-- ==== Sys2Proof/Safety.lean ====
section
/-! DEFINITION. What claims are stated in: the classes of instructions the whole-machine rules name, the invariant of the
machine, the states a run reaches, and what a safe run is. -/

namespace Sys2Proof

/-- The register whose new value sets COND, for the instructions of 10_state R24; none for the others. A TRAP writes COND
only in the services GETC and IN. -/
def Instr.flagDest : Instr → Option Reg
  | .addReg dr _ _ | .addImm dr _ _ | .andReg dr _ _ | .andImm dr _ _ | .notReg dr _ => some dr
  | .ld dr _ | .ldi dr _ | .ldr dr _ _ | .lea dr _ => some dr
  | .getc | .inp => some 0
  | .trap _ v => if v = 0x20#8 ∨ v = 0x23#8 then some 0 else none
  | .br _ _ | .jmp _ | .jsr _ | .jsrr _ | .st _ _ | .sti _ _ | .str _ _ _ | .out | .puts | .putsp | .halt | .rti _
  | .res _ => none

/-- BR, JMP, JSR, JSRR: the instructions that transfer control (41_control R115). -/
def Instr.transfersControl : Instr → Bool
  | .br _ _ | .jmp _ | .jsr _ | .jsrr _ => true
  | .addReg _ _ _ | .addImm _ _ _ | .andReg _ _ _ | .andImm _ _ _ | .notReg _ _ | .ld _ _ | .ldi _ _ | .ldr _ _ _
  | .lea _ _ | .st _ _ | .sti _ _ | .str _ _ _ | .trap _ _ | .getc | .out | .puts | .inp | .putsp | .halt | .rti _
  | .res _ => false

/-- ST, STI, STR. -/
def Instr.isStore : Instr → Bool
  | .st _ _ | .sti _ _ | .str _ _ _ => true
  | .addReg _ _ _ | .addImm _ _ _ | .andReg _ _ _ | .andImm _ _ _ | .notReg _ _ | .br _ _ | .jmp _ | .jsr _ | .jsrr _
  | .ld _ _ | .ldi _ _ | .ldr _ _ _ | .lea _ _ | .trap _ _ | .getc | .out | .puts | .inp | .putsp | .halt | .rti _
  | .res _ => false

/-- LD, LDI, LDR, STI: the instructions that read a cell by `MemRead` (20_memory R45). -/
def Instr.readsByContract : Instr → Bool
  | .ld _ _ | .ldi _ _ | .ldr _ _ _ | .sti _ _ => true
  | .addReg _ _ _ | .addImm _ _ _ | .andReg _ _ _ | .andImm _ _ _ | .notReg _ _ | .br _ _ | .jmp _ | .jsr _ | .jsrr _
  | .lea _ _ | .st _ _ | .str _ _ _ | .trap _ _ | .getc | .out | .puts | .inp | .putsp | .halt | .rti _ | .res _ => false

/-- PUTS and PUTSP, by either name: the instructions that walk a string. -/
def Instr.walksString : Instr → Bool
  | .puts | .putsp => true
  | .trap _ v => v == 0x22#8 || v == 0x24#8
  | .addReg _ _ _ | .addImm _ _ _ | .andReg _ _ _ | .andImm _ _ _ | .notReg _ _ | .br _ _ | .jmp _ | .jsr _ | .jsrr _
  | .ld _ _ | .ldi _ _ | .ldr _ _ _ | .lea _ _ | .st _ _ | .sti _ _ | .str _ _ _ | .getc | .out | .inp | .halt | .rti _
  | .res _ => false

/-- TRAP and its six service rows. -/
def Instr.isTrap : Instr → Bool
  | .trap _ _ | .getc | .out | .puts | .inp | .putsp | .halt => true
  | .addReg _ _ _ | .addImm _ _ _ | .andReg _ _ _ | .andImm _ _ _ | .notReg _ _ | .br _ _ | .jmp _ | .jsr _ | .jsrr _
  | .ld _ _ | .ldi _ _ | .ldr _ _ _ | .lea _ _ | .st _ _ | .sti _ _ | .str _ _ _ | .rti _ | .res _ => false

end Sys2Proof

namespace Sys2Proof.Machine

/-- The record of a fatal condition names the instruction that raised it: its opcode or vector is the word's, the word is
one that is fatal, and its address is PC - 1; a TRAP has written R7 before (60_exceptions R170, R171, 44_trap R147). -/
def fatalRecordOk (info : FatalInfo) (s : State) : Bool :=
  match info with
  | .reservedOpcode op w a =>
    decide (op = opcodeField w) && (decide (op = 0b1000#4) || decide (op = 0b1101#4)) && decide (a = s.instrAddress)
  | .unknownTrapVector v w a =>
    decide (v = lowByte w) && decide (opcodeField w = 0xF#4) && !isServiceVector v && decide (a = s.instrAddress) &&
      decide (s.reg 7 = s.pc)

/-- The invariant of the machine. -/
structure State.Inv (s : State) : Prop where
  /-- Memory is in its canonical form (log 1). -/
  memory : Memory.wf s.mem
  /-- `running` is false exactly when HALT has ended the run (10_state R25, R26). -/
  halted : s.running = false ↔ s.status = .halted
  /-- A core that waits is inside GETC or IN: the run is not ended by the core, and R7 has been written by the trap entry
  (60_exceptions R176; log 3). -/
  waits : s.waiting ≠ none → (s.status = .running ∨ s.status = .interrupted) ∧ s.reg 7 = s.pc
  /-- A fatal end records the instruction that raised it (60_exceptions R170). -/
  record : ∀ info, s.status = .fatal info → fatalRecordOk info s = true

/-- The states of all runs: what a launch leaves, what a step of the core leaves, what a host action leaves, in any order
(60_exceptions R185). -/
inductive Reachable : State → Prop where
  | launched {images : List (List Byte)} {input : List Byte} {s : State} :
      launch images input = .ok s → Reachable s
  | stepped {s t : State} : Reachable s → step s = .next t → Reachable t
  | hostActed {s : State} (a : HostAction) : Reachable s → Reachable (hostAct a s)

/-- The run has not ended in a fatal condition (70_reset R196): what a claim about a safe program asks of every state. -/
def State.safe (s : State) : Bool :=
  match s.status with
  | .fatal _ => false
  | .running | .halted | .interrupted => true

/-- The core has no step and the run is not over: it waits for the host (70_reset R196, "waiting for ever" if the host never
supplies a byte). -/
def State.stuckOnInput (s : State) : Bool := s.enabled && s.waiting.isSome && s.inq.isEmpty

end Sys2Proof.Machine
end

━━━

Work required:
Tell how many lines in the entries above include the word "namespace", and respond with the number alone.

Result for this exercise:
2